India must boost growth, cut its fiscal deficit and fulfil promises of financial and fiscal reforms in order to justify an upgrade in a credit rating, currently lodged one rung above junk bond territory, rating agency Standard & Poor's said on Monday.
S&P raised India's credit rating outlook to 'stable' from 'negative' in September, citing the prospect of reforms.
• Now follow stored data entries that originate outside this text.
/-! ### The slot arbiter -/

theorem count_le_succ {l : List Ticket} (hl : (l.map Ticket.number).Nodup) (n : Nat) (f : Ticket → Ticket) (Q : Ticket → Bool)
    (hf : ∀ t ∈ l, t.number ≠ n → f t = t) : ((l.map f).filter Q).length ≤ (l.filter Q).length + 1 := by
  induction l with
  | nil => simp
  | cons x l ih =>
    rw [List.map_cons, List.nodup_cons] at hl
    by_cases hx : x.number = n
    · have : l.map f = l := by
        conv => rhs; rw [← List.map_id l]
        refine List.map_congr_left fun t ht => hf t (List.mem_cons_of_mem x ht) fun e => hl.1 ?_
        rw [hx, ← e]; exact List.mem_map_of_mem ht
      rw [List.map_cons, this, List.filter_cons, List.filter_cons]
      split <;> split <;> (simp; try omega)
    · have ih := ih hl.2 fun t ht => hf t (List.mem_cons_of_mem x ht)
      rw [List.map_cons, hf x List.mem_cons_self hx, List.filter_cons, List.filter_cons]
      split
      · simpa using ih
      · exact ih

theorem mem_insertTicket (t u : Ticket) (l : List Ticket) : u ∈ insertTicket t l ↔ u = t ∨ u ∈ l := by
  induction l with
  | nil => simp [insertTicket]
  | cons x l ih =>
    unfold insertTicket
    split
    · simp
    · simp only [List.mem_cons, ih]; tauto

theorem mem_sortTickets (u : Ticket) (l : List Ticket) : u ∈ sortTickets l ↔ u ∈ l := by
  unfold sortTickets
  induction l with
  | nil => simp
  | cons x l ih => rw [List.foldr_cons, mem_insertTicket, ih, List.mem_cons]

theorem mem_queueOf {k : Kitchen} {st : Nat} {t : Ticket} (h : t ∈ queueOf k st) : t ∈ k.tickets ∧ t.station = st := by
  simp only [queueOf, List.mem_append, mem_sortTickets, List.mem_filter, Bool.and_eq_true, beq_iff_eq] at h
  rcases h with h | h <;> exact ⟨h.1.1, h.1.2.1⟩

theorem Kitchen.recordsSound.grantOne (h : w.recordsSound) (st : Nat) : (grantOne st w).recordsSound := by
  unfold Machine.grantOne
  split
  · rename_i x hx
    split
    · rename_i hlt
      split
      · rename_i t hte
        have hq : t ∈ queueOf w.toKitchen x.number := List.mem_of_find?_eq_some hte
        obtain ⟨htm, hts⟩ := mem_queueOf hq
        have hxn : x.number = st := entryOf_key hx
        have hxm : x ∈ w.stations := List.mem_of_find?_eq_some hx
        have hslot : holdsSlot t = false := by
          have : eligible w.toKitchen x t = true := by simpa using List.find?_some hte
          simp only [eligible, Bool.and_eq_true, beq_iff_eq] at this
          simp [holdsSlot, this.1.1]
        have hset : (Machine.setTicket t.number becomeSent w).recordsSound := by
          have hf : ∀ u : Ticket, (if u.number = t.number then becomeSent u else u).number = u.number ∧
              (if u.number = t.number then becomeSent u else u).desc = u.desc ∧
              ((if u.number = t.number then becomeSent u else u).state = .voiding → u.state = .voiding) := by
            intro u
            unfold becomeSent
            split
            · split
              · exact ⟨rfl, rfl, fun h => by cases h⟩
              · exact ⟨rfl, rfl, id⟩
            · exact ⟨rfl, rfl, id⟩
          refine h.reshape (k' := (Machine.setTicket t.number becomeSent w).toKitchen) id rfl rfl rfl h.marks (List.Sublist.refl _)
            (fun g hg => ⟨g, hg, rfl, id, rfl⟩) (fun _ => true) (fun u => if u.number = t.number then becomeSent u else u)
            (by simp [Machine.setTicket, updateEntry]) (fun u _ => hf u) (fun _ _ hk => by cases hk) h.draws ?_ (fun _ _ _ hg => hg)
          intro y hy
          by_cases hyn : y.number = st
          · have hyx : y = x := by
              have := entryOf_of_mem (key := Station.number) h.stations hy
              rw [hyn] at this
              exact Option.some.inj (this.symm.trans hx)
            subst hyx
            rw [hyn]
            refine le_trans (count_le_succ h.numbers t.number _ _ fun u _ hu => if_neg hu) ?_
            exact hlt
          · have e : slotsHeld (Machine.setTicket t.number becomeSent w).toKitchen y.number = slotsHeld w.toKitchen y.number := by
              unfold slotsHeld
              simp only [Machine.setTicket, updateEntry, List.filter_map, List.length_map]
              congr 1
              apply List.filter_congr
              intro u hu
              simp only [Function.comp_apply]
              split
              · rename_i e
                have : u = t := h.ticket_inj hu htm e
                subst this
                have h1 : (becomeSent u).station = u.station := by unfold becomeSent; split <;> rfl
                have h2 : (u.station == y.number) = false := by
                  rw [hts, hxn]; simpa using fun q => hyn q.symm
                rw [h1, h2]; rfl
              · rfl
            rw [e]; exact h.slots y hy
        unfold Machine.grant Machine.groupSent
        refine Kitchen.recordsSound.recompute ?_ _
        refine (hset.atCurrent _ _ fun y => pendPost_ascend _ _ y).setGroup _ _ fun g _ _ => ?_
        split
        · rename_i hg
          exact ⟨rfl, by simp [hg], rfl⟩
        · exact ⟨rfl, Iff.rfl, rfl⟩
      · exact h
    · exact h
  · exact h

theorem Kitchen.recordsSound.grantSlots (h : w.recordsSound) (st n : Nat) : (grantSlots st n w).recordsSound := by
  induction n generalizing w with
  | zero => exact h
  | succ n ih => exact ih (h.grantOne st)

theorem Kitchen.recordsSound.reviseStaged (h : w.recordsSound) (st : Nat) : (reviseStaged st w).recordsSound := by
  unfold Machine.reviseStaged
  split
  · split
    · exact h
    · exact (h.setStation st _ (by intro s; rfl)).atCurrent st _ (markNext_ascend st)
  · exact h

theorem Kitchen.recordsSound.arbiter (h : w.recordsSound) (st : Nat) : (arbiter st w).recordsSound := by
  unfold Machine.arbiter
  split
  · exact (h.grantSlots st _).reviseStaged st
  · exact h

theorem Kitchen.recordsSound.arbiters (h : w.recordsSound) (sts : List Nat) : (arbiters sts w).recordsSound :=
  h.forEach _ (fun n _ h => h.arbiter n) sts

theorem Kitchen.recordsSound.changeMode (h : w.recordsSound) (st : Nat) (m : Mode) (c : Nat) (cause : ModeCause) (t : Nat) :
    (changeMode st m c cause t w).recordsSound := by
  unfold Machine.changeMode
  exact (((h.setStation st _ (by intro s; rfl)).raise _).atCurrent st _ (markMode_ascend st)).arbiter st

theorem Kitchen.recordsSound.drainEnd (h : w.recordsSound) (st : Nat) : (drainEnd st w).recordsSound := by
  unfold Machine.drainEnd
  split
  · split
    · exact h.changeMode _ _ _ _ _
    · exact h
  · exact h

theorem Kitchen.recordsSound.slotFreed (h : w.recordsSound) (st : Nat) : (slotFreed st w).recordsSound := (h.arbiter st).drainEnd st

/-! ### Stock -/

theorem Kitchen.recordsSound.commit (h : w.recordsSound) (item n : Nat) : (commit item n w).1.recordsSound := by
  unfold Machine.commit
  split
  · exact h.setItem _ _ (by intro i; rfl)
  · exact h

theorem Kitchen.recordsSound.giveBack (h : w.recordsSound) (item n : Nat) : (giveBack item n w).recordsSound := by
  unfold Machine.giveBack
  split
  · exact h
  · exact h.setItem _ _ (by intro i; rfl)

theorem Kitchen.recordsSound.settleStock (h : w.recordsSound) (before : List Item) : (settleStock before w).recordsSound :=
  h.forEach _ (fun _ _ h => h.raise _) _

theorem Kitchen.recordsSound.offer (h : w.recordsSound) (sub n : Nat) : (offer sub n w).1.recordsSound := by
  unfold Machine.offer
  split
  · split
    · exact h
    · split
      · exact h.commit sub n
      · exact h
  · exact h

/-! ### The Pass Unit -/

theorem Kitchen.recordsSound.refreshDisplay (h : w.recordsSound) (n : Nat) : (refreshDisplay n w).recordsSound := by
  unfold Machine.refreshDisplay
  split
  · split
    · exact h
    · exact (h.setGroup n (fun g => { g with display := displayOf g }) fun _ _ _ => ⟨rfl, Iff.rfl, rfl⟩).handNote _
  · exact h

theorem Kitchen.recordsSound.recomputeLife (h : w.recordsSound) (n : Nat) : (recomputeLife n w).recordsSound :=
  h.setGroup n (fun g => { g with lifeEnd := lifeEndOf w.toKitchen n }) fun _ _ _ => ⟨rfl, Iff.rfl, rfl⟩

theorem mem_insertDraw (k : Kitchen) (n m : Nat) (l : List Nat) (h : m ∈ insertDraw k n l) : m = n ∨ m ∈ l := by
  induction l with
  | nil => simpa [insertDraw] using h
  | cons x l ih =>
    unfold insertDraw at h
    split at h
    · simpa using h
    · rcases List.mem_cons.1 h with h | h
      · exact .inr (h ▸ List.mem_cons_self)
      · exact (ih h).imp id (List.mem_cons_of_mem x)

theorem Kitchen.recordsSound.joinDraw (h : w.recordsSound) (n : Nat) (hn : ∀ g ∈ w.groups, g.number = n → g.state ≠ .cancelled) :
    (joinDraw n w).recordsSound := by
  refine h.reshape (k' := (Machine.joinDraw n w).toKitchen) id rfl rfl rfl h.marks (List.Sublist.refl _)
    (fun g hg => ⟨g, hg, rfl, id, rfl⟩) (fun _ => true) id (by simp [Machine.joinDraw]) (fun _ _ => ⟨rfl, rfl, id⟩)
    (fun _ _ hk => by cases hk) ?_ h.slots (fun _ _ _ hg => hg)
  intro m hm g hg e
  rcases mem_insertDraw _ _ _ _ hm with q | q
  · exact hn g hg (e.trans q)
  · exact h.draws m (List.mem_of_mem_filter q) g hg e

theorem Kitchen.recordsSound.leaveDraw (h : w.recordsSound) (n : Nat) : (leaveDraw n w).recordsSound :=
  h.same rfl rfl rfl rfl rfl rfl id fun _ hm => List.mem_of_mem_filter hm

/-- A group found is not found CANCELLED where its test passes. -/
theorem found_state (h : w.recordsSound) {n : Nat} {g : Group} (hg : findGroup w.toKitchen n = some g) {x : Group}
    (hx : x ∈ w.groups) (e : x.number = n) : x = g := by
  have := entryOf_of_mem (key := Group.number) h.groups hx
  rw [e] at this
  exact Option.some.inj (this.symm.trans hg)

theorem Kitchen.recordsSound.becomeReady (h : w.recordsSound) (n : Nat) (hn : ∀ g ∈ w.groups, g.number = n → g.state ≠ .cancelled) :
    (becomeReady n w).recordsSound := by
  unfold Machine.becomeReady
  split
  · have h1 := h.setGroup n (fun g => { g with state := .ready }) fun x hx e =>
      ⟨rfl, ⟨(fun q => by cases q), fun q => absurd q (hn x hx e)⟩, rfl⟩
    exact ((h1.raise _).refreshDisplay n).leaveDraw n
  · exact h

theorem testPasses_state {k : Kitchen} {g : Group} (h : testPasses k g = true) : g.state ≠ .cancelled := by
  simp only [testPasses, keepsProjection, Bool.and_eq_true, Bool.or_eq_true, beq_iff_eq] at h
  rcases h.1.1.1.2 with e | e <;> rw [e] <;> decide

theorem Kitchen.recordsSound.testGroup (h : w.recordsSound) (n : Nat) : (testGroup n w).recordsSound := by
  unfold Machine.testGroup
  split
  · rename_i g hg
    split
    · rename_i ht
      split
      · exact h.joinDraw n fun x hx e => found_state h hg hx e ▸ testPasses_state ht
      · exact h.becomeReady n fun x hx e => found_state h hg hx e ▸ testPasses_state ht
    · exact h.leaveDraw n
  · exact h.leaveDraw n

theorem Kitchen.recordsSound.checkDraw (h : w.recordsSound) (n : Nat) : (checkDraw n w).recordsSound := by
  unfold Machine.checkDraw
  split
  · split
    · exact h
    · exact h.leaveDraw n
  · exact h.leaveDraw n

theorem Kitchen.recordsSound.handOver (h : w.recordsSound) (n : Nat) : (handOver n w).recordsSound := (h.recomputeLife n).testGroup n

theorem Kitchen.recordsSound.drawLine (h : w.recordsSound) (n : Nat) (l : Line) (hl : itemKind w.toKitchen l.item ≠ some .plated) :
    (drawLine n l w).recordsSound := by
  unfold Machine.drawLine
  split
  · rename_i g i _ _
    dsimp only
    have h1 := h.setItem l.item (fun i' => { i' with pool := i'.pool - min l.count i.pool }) (by intro i; rfl)
    have hd := (updateEntry_map (key := Item.number) Item.definition l.item (fun i' : Item => { i' with pool := i'.pool - min l.count i.pool }) w.items
      fun _ _ _ => rfl)
    have h2 := h1.setGroup n (fun g =>
      { g with
        lines := g.lines.map fun m =>
          if (m.item == l.item && m.subFrom == l.subFrom) = true then
            { m with drawn := true, shortfall := l.count - min l.count i.pool } else m
        flags := { g.flags with short := g.flags.short || decide (0 < l.count - min l.count i.pool) } }) fun g _ _ => by
      refine ⟨rfl, Iff.rfl, ?_⟩
      rw [List.map_map]
      refine List.map_congr_left fun m _ => ?_
      simp only [Function.comp_apply]
      split
      · rename_i e
        simp only [Bool.and_eq_true, beq_iff_eq] at e
        have hk : itemKind (Machine.setItem l.item (fun i' => { i' with pool := i'.pool - min l.count i.pool }) w).toKitchen m.item ≠
            some .plated := by
          rw [itemKind_congr (k := w.toKitchen) hd, e.1]; exact hl
        simp only [Line.share, Line.key, committedOf]
        rw [if_neg hk, if_neg hk]
      · rfl
    split
    · exact h2.raise _
    · exact h2
  · exact h

theorem undrawn_kind {k : Kitchen} {l : Line} (h : undrawn k l = true) : itemKind k l.item ≠ some .plated := by
  simp only [undrawn, Bool.and_eq_true, beq_iff_eq] at h
  intro e
  simp_all

/-- A draw changes no group's number and makes none CANCELLED. -/
theorem drawLine_live (n : Nat) (l : Line) (w : Work) (m : Nat) (hm : ∀ g ∈ w.groups, g.number = m → g.state ≠ .cancelled) :
    ∀ g ∈ (drawLine n l w).groups, g.number = m → g.state ≠ .cancelled := by
  unfold drawLine
  split
  · dsimp only
    split
    all_goals
      intro g hg e
      rcases mem_updateEntry (l := w.groups) hg with ⟨q, -⟩ | ⟨x, hx, -, rfl⟩
      · exact hm g q e
      · exact hm x hx e
  · exact hm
The agency, in a news release issued on Monday, listed what it needed to see to upgrade India's sovereign debt credit rating from 'BBB-minus'.
"Crucial factors include higher growth in real per capita GDP, stronger fiscal and debt metrics, and a stronger external position or improved monetary policy setting, and the government's ability to fulfil its promises on key reforms will be critical to the country's success," S&P said.
The government presents its annual budget for fiscal 2015/16 on Saturday, but S&P said it did not expect swift progress on fiscal consolidation, and if this was the sole consideration India would have to wait several years before an upgrade.
"Improvements in India's weak fiscal balance sheet are likely to be gradual and are thus unlikely to lead to a rating upgrade in the next three to five years," S&P said, adding that the country's fiscal and debt indicators are the weakest among peers like Brazil and Indonesia.
The Budget will be closely watched for pro-growth measures, reforms for the power sector and other areas of infrastructure, as well as fiscal consolidation.